使用建议

CPU频率调节器

始终使用 performance 频率调节器。 on-demand 频率调节器在持续高需求的情况下，效果更差。

echo 'performance' | sudo tee /sys/devices/system/cpu/cpu*/cpufreq/scaling_governor

CPU限制

处理器可能会过热。使用 dmesg 查看CPU的时钟速率是否由于过热而受到限制。该限制也可以在数据中心级别外部设置。您可以使用 turbostat 在负载下对其进行监控。

RAM

对于少量数据（压缩后约200GB），最好使用与数据量一样多的内存。对于大量数据，以及在处理交互式（在线）查询时，应使用合理数量的RAM（128GB或更多），以便热数据子集适合页面缓存。即使对于每台服务器约50TB的数据量，与64GB相比，使用128GB的RAM也可以显着提高查询性能。

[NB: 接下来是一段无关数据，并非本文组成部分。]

/-- A KIND 3 route event marks a descriptor pending for a node. -/
def Dev.exportMark (n desc : Nat) (d : Dev) : Dev :=
  if !d.isMember n then d.bump (Fld.RING_NODE_EXP_EXPDROP n)
  else
    let d := d.onNode n (fun x =>
      if x.exports.contains desc then x else { x with exports := x.exports ++ [desc], exportAt := some (x.exportAt.getD d.tns) })
    d.sendExports n (d.immediate desc) (d.node n).exports.length

/-- EXPORT_TIMER. -/
def execExportTimer (n : Fin 63) (s : State) : Out :=
  run (fun d =>
    match (d.node n.val).exportAt with
    | some t =>
      d.onlyIf (d.ringRuns && d.isMember n.val && t + 1000 * d.fld Fld.RING_EXPORT_EXPORT_US ≤ d.tns)
        (fun d => d.sendExports n.val true (d.node n.val).exports.length)
    | none => d) s

/-! ### Leaving (R295) -/

/-- What becomes of a queued request when its node leaves. -/
def Dev.dropReq (n : Nat) (r : RingReq) (d : Dev) : Dev :=
  match r.body with
  | .write _ _ _ _ =>
    match r.waiter with
    | some _ => d.ringJobDone r.waiter E_ABSENT
    | none => (d.bump (Fld.RING_NODE_TXN_WDISC n)).raise 273
  | .share _ => (d.bump (Fld.RING_NODE_TXN_WDISC n)).raise 273
  | .dcmd a _ _ => (d.bump Fld.PH_LATE_COUNT).put Fld.PH_LATE_SLOT a
  | .event _ => d.bump Fld.RING_TUNNEL_DROP
  | .read _ => d

/-- A member leaves; `st`: its STATE afterwards; `gone`: the slots of its window are marked, per R67. -/
def Dev.nodeLeave (n st : Nat) (gone : Bool) (d : Dev) : Dev :=
  if !d.isMember n then d
  else
    let d := d.putNodeState n st
    let d := d.each (d.drv.reads.filter (fun r => r.node = n)) (fun r => Dev.readDone r E_ABSENT 0)
    let q := (d.node n).queue
    let d := d.each q (fun r => Dev.dropReq n r)
    let d := d.onNode n (fun x => { x with queue := [], exports := [], exportAt := none, held := [], paths := 0 })
    let d := (((d.showQueue n).put (Fld.RING_NODE_STAT_PATHS n) 0).put (Fld.RING_NODE_STAT_MISSED n) 0).bcastsTaken
    if gone then d.nodeGone n else d

/-! ### Offences and quarantine (R298, R300) -/

/-- A member's offence; QUAR_N of them within QUAR_WINDOW quarantine it. -/
def Dev.offence (n : Nat) (d : Dev) : Dev :=
  let d := d.onNode n (fun x => { x with offences := x.offences.filter (fun t => d.tns < t + 1000000 * d.drv.quarWindow) ++ [d.tns] })
  if d.isMember n && d.drv.quarN ≤ (d.node n).offences.length then
    ((d.nodeLeave n 3 true).onNode n (fun x => { x with quarAt := some d.tns, offences := [] })).raise 269
  else d

/-- A malformed frame. -/
def Dev.malformed (src : Nat) (d : Dev) : Dev :=
  if d.isMember src then ((d.bump (Fld.RING_NODE_ERR_MALF src)).raise 270).offence src
  else (d.bump Fld.RING_MALFORMED_COUNT).raise 270

/-- The quarantine of a node ends. -/
def Dev.quarEnd (n : Nat) (d : Dev) : Dev :=
  if d.fld (Fld.RING_NODE_STAT_STATE n) = 3 then (d.putNodeState n 0).onNode n (fun x => { x with quarAt := none }) else d

/-- QUARANTINE_EXPIRY. -/
def execQuarantineExpiry (n : Fin 63) (s : State) : Out :=
  run (fun d =>
    match (d.node n.val).quarAt with
    | some t => d.onlyIf (d.ringRuns && d.drv.quarTime ≠ 0 && t + 1000000000 * d.drv.quarTime ≤ d.tns) (Dev.quarEnd n.val)
    | none => d) s
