/-- EFF_DUTY of a channel (R352, R353). -/
def Dev.effDuty (d : Dev) (n : Nat) : Nat :=
  let c := d.dieCh n
  if !c.pwmEn || c.pulse.isSome || (d.die (n / 12)).inLimp then 1023 else c.dutyUse

/-- `a / b`, rounded to the nearest whole number, halves up. -/
def roundDiv (a b : Nat) : Nat := (2 * a + b) / (2 * b)

/-- A PWM period in µs (R352). -/
def pwmPeriod (freq : Nat) : Nat := roundDiv 1000000 freq

/-- The latest time at which a period of a channel starts on the die's grid: the period reference and the channel's stagger (R352). -/
def Dev.pwmGrid (d : Dev) (n freq : Nat) : Nat :=
  let t := pwmPeriod freq
  let first := (d.die (n / 12)).pwmRef + 1000 * (n % 12 * roundDiv t 12)
  first + (d.tns - first) / (1000 * t) * (1000 * t)

/-- The on-time of the PWM period in progress, µs (R352). -/
def Dev.onTime (d : Dev) (n : Nat) : Nat := roundDiv (d.effDuty n * pwmPeriod (d.dieCh n).freqUse) 1023

/-- Whether a channel conducts at some time of its period. -/
def Dev.chConducts (d : Dev) (n : Nat) : Bool := d.chOn n && d.effDuty n ≠ 0

/-- Whether a channel's FET is on now: all the time at a duty of 1,023, in the on-time of its period otherwise (R352). -/
def Dev.chDriven (d : Dev) (n : Nat) : Bool :=
  d.chOn n && (d.effDuty n = 1023 || decide (d.tns - (d.dieCh n).startAt < 1000 * d.onTime n))

/-- Whether a channel's inrush window runs (R357). -/
def Dev.inInrush (d : Dev) (n : Nat) : Bool :=
  match (d.dieCh n).inrush with
  | some e => decide (d.tns < e)
  | none => false

/-- The over-current thresholds in force: I_OC and I_INR (R355, R374). -/
def Dev.chLimits (d : Dev) (n : Nat) : Nat × Nat :=
  if (d.die (n / 12)).inLimp then (d.limpOc n, 3000) else ((d.dieCh n).ioc, (d.dieCh n).iinr)

/-! ### What follows from a change at the dies -/

/-- What a channel shows of its output, for STATE_ID (R372). -/
def Dev.chShown (d : Dev) (n : Nat) : Bool × Nat × Nat × Nat := (d.chOn n, (d.dieCh n).cause, (d.dieCh n).freqUse, d.effDuty n)

/-- Inrush windows start where an output turns on and end where it turns off (R357); STATE_ID advances where an output changed. -/
def Dev.outputsSettled (d : Dev) (before : Dev) : Dev :=
  d.each (List.range 24) (fun n d =>
    let was := before.chOn n
    let is := d.chOn n
    let ms := if (d.die (n / 12)).inLimp then d.limpInr n else (d.dieCh n).inrMs
    let d := if was = is then d
      else d.onCh n (fun c => { c with inrush := if is && ms ≠ 0 then some (d.tns + 1000000 * ms) else none })
    if before.chShown n = d.chShown n then d else d.onDie (n / 12) (fun x => { x with stateId := x.stateId + 1 }))

/-- Whether some power die is in LIMP. -/
def Dev.anyLimp (d : Dev) : Bool := (d.die 0).inLimp || (d.die 1).inLimp

/-- The modes that follow from LIMP of the dies (R449, R450): HELD or OFF to LIMP, LIMP to HELD or OFF. DETAIL names the dies that
are in LIMP at the entry, and those that were in it last at the end. -/
def Dev.limpModes (d : Dev) : Dev :=
  let was := d.fld Fld.SYS_STATUS_PS_LIMP
  let now := b2n (d.die 0).inLimp + 2 * b2n (d.die 1).inLimp
  let d := d.put Fld.SYS_STATUS_PS_LIMP now
  match d.mode with
  | .held => if now ≠ 0 then (d.transit .limp 0x0018 now).showPins d else d
  | .off => if now ≠ 0 then (d.transitSilent .limp).showPins d else d
  | .limp =>
    if now ≠ 0 then d
    else if d.sys.vbat then (d.transit .held 0x0019 was).showPins d
    else (d.transitSilent .off).showPins d
  | _ => d

/-- FS339 where a die has entered LIMP while the logic die is in service (R379). -/
def Dev.limpRaised (d : Dev) (before : Dev) : Dev :=
  d.each [0, 1] (fun k d =>
    if (d.die k).inLimp && !(before.die k).inLimp then
      let d := d.onDie k (fun x => { x with limpAt := d.tns })
      if d.inService then d.raise 339 else d
    else d)

/-- A change at the power dies with what follows from it. -/
def Dev.atDies (f : Dev → Dev) (d : Dev) : Dev :=
  if d.hasLoads then (((f d).outputsSettled d).limpRaised d).limpModes else d

/-! ### Reports of the dies (R359, R362, R364) -/

/-- The logic die takes a report: it counts and raises the fault source. -/
def Dev.takeReport (r : DieReport) (d : Dev) : Dev :=
  match r with
  | .latch n cause =>
    let d := match cause with
      | 1 => d.bump (Fld.LS_CH_TRIPS_OC n)
      | 2 => d.bump (Fld.LS_CH_TRIPS_FAST n)
      | _ => d.bump (Fld.LS_CH_TRIPS_OT n)
    d.raise (288 + n)
  | .diag n code =>
    let d := d.bump (Fld.LS_CH_TRIPS_DIAGCHG n)
    if code = 2 || code = 3 then d.raise (312 + n) else d
  | .supply isOver => (if isOver then d.bump Fld.LS_SUPPLY_OV else d.bump Fld.LS_SUPPLY_UV).raise 338

/-- Whether a die's link is up. -/
def Dev.linkUp (d : Dev) (k : Nat) : Bool := d.flag (if k = 0 then Fld.LS_STATUS_PS0_LINK else Fld.LS_STATUS_PS1_LINK)

/-- Sets PSd_LINK. -/
def Dev.putLinkUp (k : Nat) (b : Bool) (d : Dev) : Dev :=
  d.putFlag (if k = 0 then Fld.LS_STATUS_PS0_LINK else Fld.LS_STATUS_PS1_LINK) b

/-- A die reports: at once while its link is up, with the next STATUS frame otherwise. -/
def Dev.dieReport (k : Nat) (r : DieReport) (d : Dev) : Dev :=
  if d.inService && d.linkUp k then d.takeReport r else d.onDie k (fun x => { x with reports := x.reports ++ [r] })

/-! ### Settings and commands (R351, R359) -/

/-- A frame as it enters a die's send queue, with the next SEQ (R367). -/
def Die.toSend (x : Die) (now : Nat) (f : LinkFrame) : LinkSend := ⟨f, x.seqOut, now, 0, false, false⟩

/-- Puts a frame at the end of a die's send queue. -/
def Dev.linkSend (k : Nat) (f : LinkFrame) (d : Dev) : Dev :=
  d.onDie k (fun x => { x with queue := x.queue ++ [x.toSend d.tns f], seqOut := (x.seqOut + 1) % 16 })

/-- Whether the image uses a channel. -/
def Dev.chUsed (d : Dev) (n : Nat) : Bool := (Tab.get (fun _ => none) d.loads.cfg n).isSome

/-- Whether a value lies within the image's range (R50, R383). -/
def LoadCfg.admits (c : LoadCfg) (r : LsReg) (v : Nat) : Bool :=
  match r with
  | .cmd => true
  | .pwm => decide (c.freqMin ≤ bits v 26 16) && decide (bits v 26 16 ≤ c.freqMax)
  | .thr =>
    decide (c.ocMin ≤ bits v 11 0) && decide (bits v 11 0 ≤ c.ocMax) && decide (bits v 11 0 ≤ bits v 27 16) &&
      decide (bits v 27 16 ≤ c.inrMax)
  | .inr => decide (bits v 7 0 ≤ c.inrMsMax)
  | .vref => decide (600 ≤ bits v 11 0) && decide (bits v 11 0 ≤ 4000)

/-- The address of a channel's settings register. -/
def lsRegAddr (n : Nat) : LsReg → Nat
  | .cmd => Reg.LS_CH_CMD n
  | .pwm => Reg.LS_CH_PWM n
  | .thr => Reg.LS_CH_THR n
  | .inr => Reg.LS_CH_INR n
  | .vref => Reg.LS_CH_VREF n

/-- The code a settings write to a channel gets (R351). -/
def Dev.loadCode (n : Nat) (r : LsReg) (v : Nat) (d : Dev) : Nat :=
  let perm := match Tab.get (fun _ => none) d.loads.cfg n with
    | none => true
    | some c => !c.admits r v || (d.die (n / 12)).inLimp || bit d.loads.ctl n
  lowestCode [if d.linkUp (n / 12) then E_OK else E_TIMEOUT, if perm then E_PERM else E_OK]

/-- Ends a pulse that a load channel runs (R180, R182). -/
def Dev.endLoadPulse (n : Nat) (d : Dev) : Dev := (d.endPulse (32 + n)).onCh n (fun c => { c with pulse := none })

/-- The settings of a channel as its registers hold them. -/
def Dev.chSet (d : Dev) (n : Nat) : ChSet :=
  { on := d.flag (Fld.LS_CH_CMD_ON n), pwmEn := d.flag (Fld.LS_CH_CMD_PWM_EN n), compEn := d.flag (Fld.LS_CH_CMD_COMP_EN n)
    diagEn := d.flag (Fld.LS_CH_CMD_DIAG_EN n), freq := d.fld (Fld.LS_CH_PWM_FREQ n), duty := d.fld (Fld.LS_CH_PWM_DUTY n)
    ioc := d.fld (Fld.LS_CH_THR_I_OC n), iinr := d.fld (Fld.LS_CH_THR_I_INR n), inrMs := d.fld (Fld.LS_CH_INR_INR_MS n)
    vref := d.fld (Fld.LS_CH_VREF n) }
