/-- TXOPEN: an assembly buffer with the template copied in; the thread waits while the pool is empty (R116). -/
def execTxopen (e : Fin 8) (t : Fin 4) (h : Fin 4) (tmpl : Fin 32) (s : State) : Out :=
  run (Dev.issue e t (wordR 0x25 0 0 0 (tmpl.val + h.val * 2 ^ 12)) (fun _ dv =>
    let dv := dv.closeHandle e.val t.val h.val
    match dv.freeAsm e.val with
    | some b => dv.openHandle e.val t.val h.val b tmpl.val
    | none => dv.onThread e.val t.val (Thread.waiting (.buffer h tmpl)))) s

/-! ### Rate limiters, events and control flow (R96, R99, R101, R110) -/

/-- A limiter with nothing loaded. -/
def limiterNone : Limiter := ⟨0, 0, 0, false, 0, 0, 0, none⟩

/-- A rate limiter. -/
def Dev.limiter (d : Dev) (e k : Nat) : Limiter := Tab.get (fun _ => limiterNone) d.eng.limiters (256 * e + k)

/-- Sets a rate limiter. -/
def Dev.putLimiter (e k : Nat) (l : Limiter) (d : Dev) : Dev :=
  { d with eng := { d.eng with limiters := Tab.set (fun _ => limiterNone) d.eng.limiters (256 * e + k) l } }

/-- INTERVAL of a limiter in ns. -/
def Dev.rateNs (d : Dev) (e k : Nat) : Nat := 1000 * d.fld (Fld.ENG_RATE_INTERVAL e k)

/-- RATE (R110): a token and RL = 1, or RL = 0 and the trailing event armed. -/
def execRate (e : Fin 8) (t : Fin 4) (k : Fin 256) (s : State) : Out :=
  run (Dev.issue e t (wordR 0x27 0 0 0 k.val) (fun _ dv =>
    let l := dv.limiter e.val k.val
    if 0 < l.tokens then
      (dv.putLimiter e.val k.val { l with
        tokens := l.tokens - 1
        nextToken := if l.tokens = l.burst then dv.tns + dv.rateNs e.val k.val else l.nextToken }).onThread e.val t.val
        (fun th => { th with rl := true })
    else
      (dv.putLimiter e.val k.val { l with
        armed := if l.trail && l.armed.isNone then some (t.val, l.nextToken) else l.armed }).onThread e.val t.val
        (fun th => { th with rl := false }))) s

/-- POST: an event code to a thread of any engine. -/
def execPost (e : Fin 8) (t : Fin 4) (a : GReg) (te : Fin 8) (tt : Fin 4) (s : State) : Out :=
  run (Dev.issue e t (wordR 0x2D 0 a.val 0 (tt.val + 4 * te.val)) (fun _ dv =>
    dv.postEvent te.val tt.val 6 (((dv.thread e.val t.val).reg a).value.toNat % 2 ^ 16) (4 * e.val + t.val) dv.now8)) s

/-- ARM: the thread timer, A µs from now, 0 to cancel. -/
def execArm (e : Fin 8) (t : Fin 4) (a : GReg) (code : BitVec 16) (periodic : Bool) (s : State) : Out :=
  run (Dev.issue e t (wordR 0x2E 0 a.val 0 (b2n periodic + 4 * code.toNat)) (fun _ dv =>
    let us := ((dv.thread e.val t.val).reg a).value.toNat
    dv.onThread e.val t.val (fun th =>
      { th with timer :=
          if us = 0 then none else some (dv.tns + 1000 * us, if periodic then some (1000 * us) else none, code.toNat) }))) s

/-- BR: a branch on a condition; CT is folded into PT where the condition reads the flags, taken or not. -/
def execBr (e : Fin 8) (t : Fin 4) (cond : Fin 16) (target : BitVec 14) (s : State) : Out :=
  run (Dev.issueT e t (wordJ 0x30 cond.val target.toNat) (fun th =>
    { th with
      pc := if th.holds cond then target.toNat else th.pc
      pt := if condFolds cond then tagComb th.pt th.ct else th.pt })) s

/-- CALL: pushes the return address; cause 7 where the link stack of 8 is full. -/
def execCall (e : Fin 8) (t : Fin 4) (target : BitVec 14) (s : State) : Out :=
  run (Dev.issue e t (wordJ 0x31 0 target.toNat) (fun pc dv =>
    if 8 ≤ (dv.thread e.val t.val).links.length then dv.trap e.val t.val 7 0 pc
    else dv.onThread e.val t.val (fun th => { th with links := (pc + 1) :: th.links, pc := target.toNat }))) s

/-- RET: pops the return address; cause 7 where the link stack is empty. -/
def execRet (e : Fin 8) (t : Fin 4) (s : State) : Out :=
  run (Dev.issue e t (wordZ 0x32) (fun pc dv =>
    match (dv.thread e.val t.val).links with
    | l :: ls => dv.onThread e.val t.val (fun th => { th with links := ls, pc := l })
    | [] => dv.trap e.val t.val 7 0 pc)) s

/-- JR: PC ← A[13:0]; A's tag is folded into PT. -/
def execJr (e : Fin 8) (t : Fin 4) (a : GReg) (s : State) : Out :=
  run (Dev.issueT e t (wordR 0x33 0 a.val 0 0) (fun th =>
    { th with pc := (th.reg a).value.toNat % 2 ^ 14, pt := tagComb th.pt (th.reg a).tag })) s

/-- YIELD: the SLICE count ends, the thread stays ready. -/
def execYield (e : Fin 8) (t : Fin 4) (s : State) : Out :=
  run (Dev.issueT e t (wordZ 0x34) (fun th => { th with slice := 0, demoted := false })) s

/-- DONE: the event ends, its record is released, the open handles are closed. -/
def execDone (e : Fin 8) (t : Fin 4) (s : State) : Out :=
  run (Dev.issue e t (wordZ 0x35) (fun _ dv => (dv.bump (Fld.ENG_EVENTS_COUNT e.val)).endEvent e.val t.val)) s

/-- TRAP: cause 10 with ARG. -/
def execTrap (e : Fin 8) (t : Fin 4) (arg : Byte) (s : State) : Out :=
  run (Dev.issue e t (wordR 0x36 0 0 0 arg.toNat) (fun pc dv => dv.trap e.val t.val 10 arg.toNat pc)) s

/-! ### Engine events (R87 to R92, R110, R116, R125) -/

/-- EVENT_START. -/
def execEventStart (e : Fin 8) (t : Fin 4) (s : State) : Out := run (Dev.eventStart e t) s

/-- THREAD_TIMER_EXPIRY: the timer is due; a TIMER event with its code, TS the due time; a periodic timer runs on. -/
def execThreadTimerExpiry (e : Fin 8) (t : Fin 4) (s : State) : Out :=
  run (fun dv =>
    match (dv.thread e.val t.val).timer with
    | some (due, period, code) =>
      if due ≤ dv.tns && dv.enginesRun then
        (dv.onThread e.val t.val (fun th => { th with timer := period.map (fun p => (due + p, some p, code)) })).postEvent
          e.val t.val 3 code 0 (dv.captureAt due)
      else dv
    | none => dv) s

不要禁用 overcommit。cat /proc/sys/vm/overcommit_memory 的值应该为0或1。运行

$ echo 0 | sudo tee /proc/sys/vm/overcommit_memory

大页(Huge Pages)

始终禁用透明大页(transparent huge pages)。它会干扰内存分配器，从而导致显着的性能下降。

echo 'never' | sudo tee /sys/kernel/mm/transparent_hugepage/enabled

使用 perf top 来查看内核在内存管理上花费的时间。永久大页(permanent huge pages)也不需要被分配。

存储子系统

如果您的预算允许您使用SSD，请使用SSD。如果没有，请使用硬盘。 SATA硬盘7200转就行了。

优先选择许多带有本地硬盘驱动器的服务器，而不是少量带有附加磁盘架的服务器。但是对于存储极少查询的档案，架子可以使用。

RAID

当使用硬盘，你可以结合他们的RAID-10，RAID-5，RAID-6或RAID-50。对于Linux，软件RAID更好（使用 mdadm). 我们不建议使用LVM。当创建RAID-10，选择 far 布局。如果您的预算允许，请选择RAID-10。

如果您有4个以上的磁盘，请使用RAID-6（首选）或RAID-50，而不是RAID-5。当使用RAID-5、RAID-6或RAID-50时，始终增加stripe_cache_size，因为默认值通常不是最佳选择。

echo 4096 | sudo tee /sys/block/md2/md/stripe_cache_size

使用以下公式从设备数量和块大小中计算出确切的数量: 2 * num_devices * chunk_size_in_bytes / 4096。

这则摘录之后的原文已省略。